They’re saying its nonaddictive, but you mark my words: This is the beginning of a disaster for us.

Beth Macy's Dopesick (in paperback) against which background. Cover features image of man in doctor's white coat walking down a ladder of Oxycontin tablets which are falling away ahead of his steps.


Beth Macy

1996 was the year Purdue Pharma rolled out its latest chemical solution to the ills of living: Oxycontin.

Purdue were riding the zeitgeist at the time: pain was the “fifth vital sign”. Elevated to the standing of blood pressure, heart rate, respiratory rate and temperature, pain was essential for understanding the situation of a “healthcare consumer”. With patients leaving treatment ratings, and pain being decried as the great untreated scourge on Americans, doctors were pressured to relieve even the most nondescript and non-threatening pains to avoid poor scores and litigation.

Luckily for them, here was Purdue’s new wonder drug – practically guaranteed not to cause addiction! So, at least, swore the army of sales reps now badgering clinics and emergency centers across the land. A non-addictive opioid, so safe the FDA even had a special label for it.

Of course, this was not the full story. As with many social health disasters, it was those outside the mainstream medical profession who saw the fallout first. As crime waves spiked across rural Appalachia, the first warnings came from an angry Catholic nun and a mild-mannered family doctor. They would go from outsider Cassandras to two of the most powerful national voices of the campaign to have Purdue pay for the devastation their drug and their lies caused to the communities of America.

Eventually, Purdue, and three of its top executives, would be convicted in court of misbranding, for their claims that Oxy was non-addictive. Even this was a surprise to the company and the Sackler family who own it. They had assumed that the backwoods government law office case would roll over when they deployed go-to influencer Rudy Giuliani to solve it for them. Instead, a deeply committed US attorney, John L. Brownlee, his fraud investigator Gregg Wood, and his assistant attorneys Randy Ramseyer and Rick Mountcastle, put together a case that threatened multiple felony charges (though Purdue would beat it down to misdemeanours). In an emotional court hearing, everyone who had been part of the opposition to Oxy had their say before sentencing was handed down. This case lead to a rescheduling of Oxycontin that checked the tide of pill-mill dispensaries.

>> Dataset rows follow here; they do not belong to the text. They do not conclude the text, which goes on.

/-! ### TunBase -/

theorem State.checkCert_keeps {s₀ : State} {s : State} (c : Cert) (hub : Nat) (hK : Keeps s₀ s) : Keeps s₀ (State.checkCert s c hub).1 := by
  unfold State.checkCert
  with_reducible repeat' ((try (fail_if_success fail_if_success conv => enter [2, 25]); refine Keeps.upd _ ?_ rfl rfl rfl); first
      | assumption | apply State.raise_keeps | apply Keeps.ite)

theorem State.drawEph_keeps {s₀ : State} {s : State} (hK : Keeps s₀ s) : Keeps s₀ (State.drawEph s).2 := by
  unfold State.drawEph
  with_reducible repeat' (first | assumption | apply State.draw_keeps)

theorem State.makeShare_keeps {s₀ : State} {s : State} (k : List Word) (p : OpenParams) (pubA : List Byte) (hK : Keeps s₀ s) : Keeps s₀
    (State.makeShare s k p pubA).2 := by
  unfold State.makeShare
  with_reducible repeat' (first | assumption | apply State.draw_keeps)

theorem State.modTun_keeps {s₀ : State} {s : State} (idx : Nat) (f : Tunnel → Tunnel) (hK : Keeps s₀ s) : Keeps s₀ (State.modTun s idx f) :=
  Keeps.upd _ hK rfl rfl rfl

theorem State.setTun_keeps {s₀ : State} {s : State} (idx : Nat) (st : TunState) (cause : Nat) (hK : Keeps s₀ s) : Keeps s₀ (State.setTun s idx st
    cause) := by
  unfold State.setTun
  with_reducible repeat' (first
      | assumption | apply State.modTun_keeps | apply State.raise_keeps | apply State.tunUp_keeps | apply State.tunDown_keeps | apply Keeps.ite
      | split)

theorem State.takeEph_keeps {s₀ : State} {s : State} (idx : Nat) (hK : Keeps s₀ s) : Keeps s₀ (State.takeEph s idx) := by
  unfold State.takeEph
  with_reducible repeat' ((try (fail_if_success fail_if_success conv => enter [2, 25]); refine Keeps.upd _ ?_ rfl rfl rfl); first
      | assumption | apply State.drawEph_keeps | apply State.modTun_keeps | split)

theorem State.ownKeyshare_keeps {s₀ : State} {s : State} (t : Tunnel) (hK : Keeps s₀ s) : Keeps s₀ (State.ownKeyshare s t).2 := by
  unfold State.ownKeyshare
  with_reducible repeat' (first | assumption | apply State.makeShare_keeps)

theorem State.dropEph_keeps {s₀ : State} {s : State} (idx : Nat) (hK : Keeps s₀ s) : Keeps s₀ (State.dropEph s idx) := by
  unfold State.dropEph
  with_reducible repeat' ((try (fail_if_success fail_if_success conv => enter [2, 25]); refine Keeps.upd _ ?_ rfl rfl rfl); first
      | assumption | apply State.modTun_keeps | apply State.takeEph_keeps | split | dsimp only)

theorem State.takeTun_keeps {s₀ t₀ : State} {x₀} {s : State} {t : Tunnel} (eq : State.takeTun s t = some (t₀, x₀)) (hK : Keeps s₀ s) : Keeps s₀ t₀
    := by
  unfold State.takeTun at eq
  split at eq
  · contradiction
  · simp only [Option.some.injEq, Prod.mk.injEq] at eq
    obtain ⟨rfl, _⟩ := eq
    exact Keeps.upd _ hK rfl rfl rfl

theorem State.openTun_keeps {s₀ t₀ : State} {x₀} {s : State} {p : OpenParams} {owner : Option Source} (eq : State.openTun s p owner = some (t₀, x₀))
    (hK : Keeps s₀ s) : Keeps s₀ t₀ := by
  unfold State.openTun at eq
  split at eq
  · contradiction
  · simp only [Option.some.injEq, Prod.mk.injEq] at eq
    obtain ⟨rfl, _⟩ := eq
    exact State.takeEph_keeps _ (State.setTun_keeps _ _ _ (State.takeTun_keeps (by assumption) hK))

theorem State.openOwn_keeps {s₀ : State} {s : State} (p : OpenParams) (hK : Keeps s₀ s) : Keeps s₀ (State.openOwn s p).1 := by
  unfold State.openOwn
  with_reducible repeat' (first | assumption | (refine State.openTun_keeps (by assumption) ?_) | apply Keeps.iteFst | split)

theorem State.removeTun_keeps {s₀ : State} {s : State} (idx : Nat) (hK : Keeps s₀ s) : Keeps s₀ (State.removeTun s idx) := by
  unfold State.removeTun
  with_reducible repeat' ((try (fail_if_success fail_if_success conv => enter [2, 25]); refine Keeps.upd _ ?_ rfl rfl rfl); first
      | assumption | apply State.dropEph_keeps | apply State.modTun_keeps | apply State.tunDown_keeps | apply State.tunGone_keeps | apply Keeps.ite
      | split)

theorem State.closeTun_keeps {s₀ : State} {s : State} (idx : Nat) (cause : Nat) (hK : Keeps s₀ s) : Keeps s₀ (State.closeTun s idx cause) := by
  unfold State.closeTun
  with_reducible repeat' (first | assumption | apply State.setTun_keeps | apply State.removeTun_keeps)

theorem State.closeAll_keeps {s₀ : State} {s : State} (cause : Nat) (hK : Keeps s₀ s) : Keeps s₀ (State.closeAll s cause) := by
  unfold State.closeAll
  with_reducible repeat' (first | assumption | apply State.removeTun_keeps | apply State.raise_keeps | (refine Keeps.foldl (fun _ _ _ => ?_) _ _ ?_))

theorem State.sendRelease_keeps {s₀ : State} {s : State} (idx : Nat) (cause : Nat) (hK : Keeps s₀ s) : Keeps s₀ (State.sendRelease s idx cause) := by
  unfold State.sendRelease
  with_reducible repeat' (first | assumption | apply State.modTun_keeps | apply State.sendRoot_keeps | apply Keeps.ite | split)

theorem State.emit_keeps {s₀ : State} {s : State} (idx : Nat) (c : Cell) (ingress : Nat) (hK : Keeps s₀ s) : Keeps s₀ (State.emit s idx c ingress)
    := by
  unfold State.emit
  with_reducible repeat' (first | assumption | apply State.modTun_keeps | apply State.offer_keeps)

theorem State.emitSeq_keeps {s₀ : State} {s : State} (idx : Nat) (ctype : Nat) (dest : Nat) (sop : Bool) (eop : Bool) (excess : Bool) (payload :
    List Byte) (ingress : Option Nat) (hK : Keeps s₀ s) : Keeps s₀ (State.emitSeq s idx ctype dest sop eop excess payload ingress) := by
  unfold State.emitSeq
  with_reducible repeat' (first | assumption | apply State.modTun_keeps | apply State.emit_keeps | split)

theorem State.emitControl_keeps {s₀ : State} {s : State} (idx : Nat) (payload : List Byte) (hK : Keeps s₀ s) : Keeps s₀ (State.emitControl s idx
    payload) := by
  unfold State.emitControl
  with_reducible repeat' (first | assumption | apply State.modTun_keeps | apply State.emitSeq_keeps | apply Keeps.ite | split)

theorem State.sendOffer_keeps {s₀ : State} {s : State} (idx : Nat) (k : Nat) (hK : Keeps s₀ s) : Keeps s₀ (State.sendOffer s idx k) := by
  unfold State.sendOffer
  with_reducible repeat' (first
      | assumption | apply State.ownKeyshare_keeps | apply State.modTun_keeps | apply State.emitControl_keeps | apply Keeps.ite | split)

theorem State.offerRekey_keeps {s₀ : State} {s : State} (idx : Nat) (hK : Keeps s₀ s) : Keeps s₀ (State.offerRekey s idx) := by
  unfold State.offerRekey
  with_reducible repeat' (first
      | assumption | apply State.modTun_keeps | apply State.takeEph_keeps | apply State.sendOffer_keeps | apply Keeps.ite | split)

theorem State.noteSent_keeps {s₀ : State} {s : State} (idx : Nat) (hK : Keeps s₀ s) : Keeps s₀ (State.noteSent s idx) := by
  unfold State.noteSent
  with_reducible repeat' (first
      | assumption | apply State.modTun_keeps | apply State.setTun_keeps | apply State.offerRekey_keeps | apply Keeps.ite | split)

theorem State.sendSeq_keeps {s₀ : State} {s : State} (idx : Nat) (ctype : Nat) (dest : Nat) (sop : Bool) (eop : Bool) (excess : Bool) (payload :
    List Byte) (ingress : Option Nat) (hK : Keeps s₀ s) : Keeps s₀ (State.sendSeq s idx ctype dest sop eop excess payload ingress) := by
  unfold State.sendSeq
  with_reducible repeat' (first | assumption | apply State.emitSeq_keeps | apply State.noteSent_keeps)
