theorem State.putEth_keeps {s₀ : State} {s : State} (p : Nat) (c : EthCfg) (hK : Keeps s₀ s) : Keeps s₀ (State.putEth s p c) := by
  unfold State.putEth
  with_reducible repeat' (first | assumption | apply State.modEp_keeps | apply State.setEth_keeps | apply State.refreshPtp_keeps | apply Keeps.ite)

theorem recEth_keeps {s₀ : State} {s : State} (rd : Rd) (hK : Keeps s₀ s) : Keeps s₀ ((recEth s) rd).1 := by
  unfold recEth
  with_reducible repeat' (first | (refine Keeps.bind (fun _ _ => ?_) _) | refine Keeps.pure ?_ _)
  with_reducible repeat' (first | assumption | apply State.putEth_keeps)

theorem State.closeGroup_keeps {s₀ : State} {s : State} (group : Nat) (hK : Keeps s₀ s) : Keeps s₀ (State.closeGroup s group) := by
  unfold State.closeGroup
  with_reducible repeat' (first | assumption | apply State.beginClose_keeps | (refine Keeps.foldl (fun _ _ _ => ?_) _ _ ?_))

theorem recVlan_keeps {s₀ : State} {s : State} (rd : Rd) (hK : Keeps s₀ s) : Keeps s₀ ((recVlan s) rd).1 := by
  unfold recVlan
  with_reducible repeat' (first | (refine Keeps.bind (fun _ _ => ?_) _) | refine Keeps.pure ?_ _)
  with_reducible repeat' ((try (fail_if_success fail_if_success conv => enter [2, 25]); refine Keeps.upd _ ?_ rfl rfl rfl); first
      | assumption | apply State.closeGroup_keeps | apply Keeps.ite | split)

/-! ### VaultBase -/

theorem State.drawWord_keeps {s₀ : State} {s : State} (hK : Keeps s₀ s) : Keeps s₀ (State.drawWord s).2 := by
  unfold State.drawWord
  with_reducible repeat' (first | assumption | apply State.draw_keeps)

theorem State.drawKeyField_keeps {s₀ : State} {s : State} (hK : Keeps s₀ s) : Keeps s₀ (State.drawKeyField s).2 := by
  unfold State.drawKeyField
  with_reducible repeat' (first | assumption | apply State.draw_keeps)

theorem State.modSlot_keeps {s₀ : State} {s : State} (n : Nat) (f : KeySlot → KeySlot) (hK : Keeps s₀ s) : Keeps s₀ (State.modSlot s n f) :=
  Keeps.upd _ hK rfl rfl rfl

theorem State.slotBad_keeps {s₀ : State} {s : State} (n : Nat) (hK : Keeps s₀ s) : Keeps s₀ (State.slotBad s n) := by
  unfold State.slotBad
  with_reducible repeat' (first
      | assumption | apply State.modSlot_keeps | apply State.raiseOrHold_keeps | apply Keeps.logErr | apply State.volKeysChanged_keeps
      | apply State.refreshVol_keeps | apply Keeps.ite)

theorem State.checkSlot_keeps {s₀ : State} {s : State} (n : Nat) (hK : Keeps s₀ s) : Keeps s₀ (State.checkSlot s n) := by
  unfold State.checkSlot
  with_reducible repeat' (first | assumption | apply State.slotBad_keeps | apply Keeps.ite)

theorem State.extend_keeps {s₀ : State} {s : State} (i : Nat) (d : List Word) (hK : Keeps s₀ s) : Keeps s₀ (State.extend s i d) :=
  Keeps.upd _ hK rfl rfl rfl

theorem State.extendDigest_keeps {s₀ : State} {s : State} (i : Nat) (d : Nat) (hK : Keeps s₀ s) : Keeps s₀ (State.extendDigest s i d) := by
  unfold State.extendDigest
  with_reducible repeat' (first | assumption | apply State.extend_keeps)

theorem State.deriveOwn_keeps {s₀ : State} {s : State} (n : Nat) (kind : Nat) (usage : Nat) (label : String) (ctx : List Byte) (hK : Keeps s₀ s) :
    Keeps s₀ (State.deriveOwn s n kind usage label ctx) := by
  unfold State.deriveOwn
  with_reducible repeat' (first | assumption | apply State.modSlot_keeps)

theorem State.deriveBase_keeps {s₀ : State} {s : State} (hK : Keeps s₀ s) : Keeps s₀ (State.deriveBase s) := by
  unfold State.deriveBase
  with_reducible repeat' (first | assumption | apply State.deriveOwn_keeps)

theorem State.deriveAttest_keeps {s₀ : State} {s : State} (hK : Keeps s₀ s) : Keeps s₀ (State.deriveAttest s) := by
  unfold State.deriveAttest
  with_reducible repeat' ((try (fail_if_success fail_if_success conv => enter [2, 25]); refine Keeps.upd _ ?_ rfl rfl rfl); first
      | assumption | apply State.deriveOwn_keeps | apply State.draw_keeps | dsimp only)

theorem State.loadStore_keeps {s₀ : State} {s : State} (bad : List Nat) (hK : Keeps s₀ s) : Keeps s₀ (State.loadStore s bad) := by
  unfold State.loadStore
  with_reducible repeat' ((try (fail_if_success fail_if_success conv => enter [2, 25]); refine Keeps.upd _ ?_ rfl rfl rfl); first
      | assumption | apply State.slotBad_keeps | apply State.checkSlot_keeps | apply State.volKeysChanged_keeps | apply Keeps.ite
      | (refine Keeps.foldl (fun _ _ _ => ?_) _ _ ?_))

theorem State.clearVolatile_keeps {s₀ : State} {s : State} (hK : Keeps s₀ s) : Keeps s₀ (State.clearVolatile s) :=
  Keeps.upd _ hK rfl rfl rfl

theorem State.eraseStore_keeps {s₀ : State} {s : State} (hK : Keeps s₀ s) : Keeps s₀ (State.eraseStore s) := by
  unfold State.eraseStore
  with_reducible repeat' ((try (fail_if_success fail_if_success conv => enter [2, 25]); refine Keeps.upd _ ?_ rfl rfl rfl); first
      | assumption | apply State.volKeysChanged_keeps | dsimp only)

theorem State.closeForKeys_keeps {s₀ : State} {s : State} (hK : Keeps s₀ s) : Keeps s₀ (State.closeForKeys s) := by
  unfold State.closeForKeys
  with_reducible repeat' (first | assumption | apply State.closeAll_keeps)

theorem recSec_keeps {s₀ : State} {s : State} (rd : Rd) (hK : Keeps s₀ s) : Keeps s₀ ((recSec s) rd).1 := by
  unfold recSec
  with_reducible repeat' (first | (refine Keeps.bind (fun _ _ => ?_) _) | refine Keeps.pure ?_ _)
  with_reducible repeat' ((try (fail_if_success fail_if_success conv => enter [2, 25]); refine Keeps.upd _ ?_ rfl rfl rfl); first | assumption)

/-! ### UpdBase -/

theorem State.endSession_keeps {s₀ : State} {s : State} (cause : Nat) (hK : Keeps s₀ s) : Keeps s₀ (State.endSession s cause) := by
  unfold State.endSession
  with_reducible repeat' ((try (fail_if_success fail_if_success conv => enter [2, 25]); refine Keeps.upd _ ?_ rfl rfl rfl); first
      | assumption | apply State.raise_keeps | apply Keeps.ite)

theorem State.putBoot_keeps {s₀ : State} {s : State} (f : BootBlock → BootBlock) (hK : Keeps s₀ s) : Keeps s₀ (State.putBoot s f) := by
  unfold State.putBoot
  with_reducible repeat' ((try (fail_if_success fail_if_success conv => enter [2, 25]); refine Keeps.upd _ ?_ rfl rfl rfl); first
      | assumption | split | dsimp only)

theorem recUpd_keeps {s₀ : State} {s : State} (rd : Rd) (hK : Keeps s₀ s) : Keeps s₀ ((recUpd s) rd).1 := by
  unfold recUpd
  with_reducible repeat' (first | (refine Keeps.bind (fun _ _ => ?_) _) | refine Keeps.pure ?_ _)
  with_reducible repeat' ((try (fail_if_success fail_if_success conv => enter [2, 25]); refine Keeps.upd _ ?_ rfl rfl rfl); first
      | assumption | apply State.putBoot_keeps | apply Keeps.ite)

/-! ### PowerPath -/

theorem State.modFeed_keeps {s₀ : State} {s : State} (f : Fin 2) (g : Feed → Feed) (hK : Keeps s₀ s) : Keeps s₀ (State.modFeed s f g) :=
  Keeps.upd _ hK rfl rfl rfl

theorem State.setFeed_keeps {s₀ : State} {s : State} (f : Fin 2) (st : FeedState) (hK : Keeps s₀ s) : Keeps s₀ (State.setFeed s f st) := by
  unfold State.setFeed
  with_reducible repeat' ((try (fail_if_success fail_if_success conv => enter [2, 25]); refine Keeps.upd _ ?_ rfl rfl rfl); first
      | assumption | apply State.modFeed_keeps | apply State.raise_keeps | apply Keeps.ite)

theorem State.shutDrives_keeps {s₀ : State} {s : State} (hK : Keeps s₀ s) : Keeps s₀ (State.shutDrives s) := by
  unfold State.shutDrives
  with_reducible repeat' ((try (fail_if_success fail_if_success conv => enter [2, 25]); refine Keeps.upd _ ?_ rfl rfl rfl); first
      | assumption | apply State.send_keeps | apply Keeps.ite | (refine Keeps.foldl (fun _ _ _ => ?_) _ _ ?_))

theorem State.assertWarn_keeps {s₀ : State} {s : State} (hK : Keeps s₀ s) : Keeps s₀ (State.assertWarn s) := by
  unfold State.assertWarn
  with_reducible repeat' ((try (fail_if_success fail_if_success conv => enter [2, 25]); refine Keeps.upd _ ?_ rfl rfl rfl); first
      | assumption | apply State.raise_keeps | apply State.shutDrives_keeps | apply Keeps.ite)

theorem State.stepFeed_keeps {s₀ : State} {s : State} (f : Fin 2) (mv : Nat) (hK : Keeps s₀ s) : Keeps s₀ (State.stepFeed s f mv) := by
  unfold State.stepFeed
  with_reducible repeat' ((try (fail_if_success fail_if_success conv => enter [2, 25]); refine Keeps.upd _ ?_ rfl rfl rfl); first
      | assumption | apply State.modFeed_keeps | apply State.setFeed_keeps | apply State.assertWarn_keeps | apply Keeps.ite)

theorem State.reverseTurnOff_keeps {s₀ : State} {s : State} (bus : Nat) (hK : Keeps s₀ s) : Keeps s₀ (State.reverseTurnOff s bus) := by
  unfold State.reverseTurnOff
  with_reducible repeat' (first | assumption | apply State.modFeed_keeps | apply Keeps.ite | split)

This is not the end of the book, however.

Sister Beth Davies and Dr Art van Zee are two of the best-known voices for the crisis victims, but the twisting story of the US opioid crisis covers many more people. From the opening of the disaster (when it was damaged miners and mothers stealing and cheating to get their fix) to the rush of heroin that plunged into the gap that Oxy left after it was rescheduled, the book covers the high and low ends of addiction.

Whilst the Appalachian Mountains loom high over the early chapters, the regimented pleasantness of Roanoke suburbs, bastions of wealthy whiteness, take over. Rich white kids OD’ing and stealing parental prescriptions for pill parties became the norm. Many of the stories are theirs, or their friends and family, trying to escape William Burrough’s eternal “algebra of need”. The desperate, all-consuming need to escape dopesickness. The dope drive that hijacks the brain and leads previously decent people to increasingly terrible acts.

This is an angry book. The wreckage of human lives; the hopelessness of the “lock ‘em up” response; the big health desire to solve everything with a pill; the lack of Medication Assisted Treatment in the US; the crushing rural poverty that fed the epidemic; the greed of Purdue; and the government policies that allowed it all to happen burn through the personal stories and barrage of meticulously researched information. Macy was a local reporter in Roanoke when she started covering the story in 2012 and her local knowledge, and close access to the families about whom she writes, help show the most personal and brutal details of the degradation of addiction.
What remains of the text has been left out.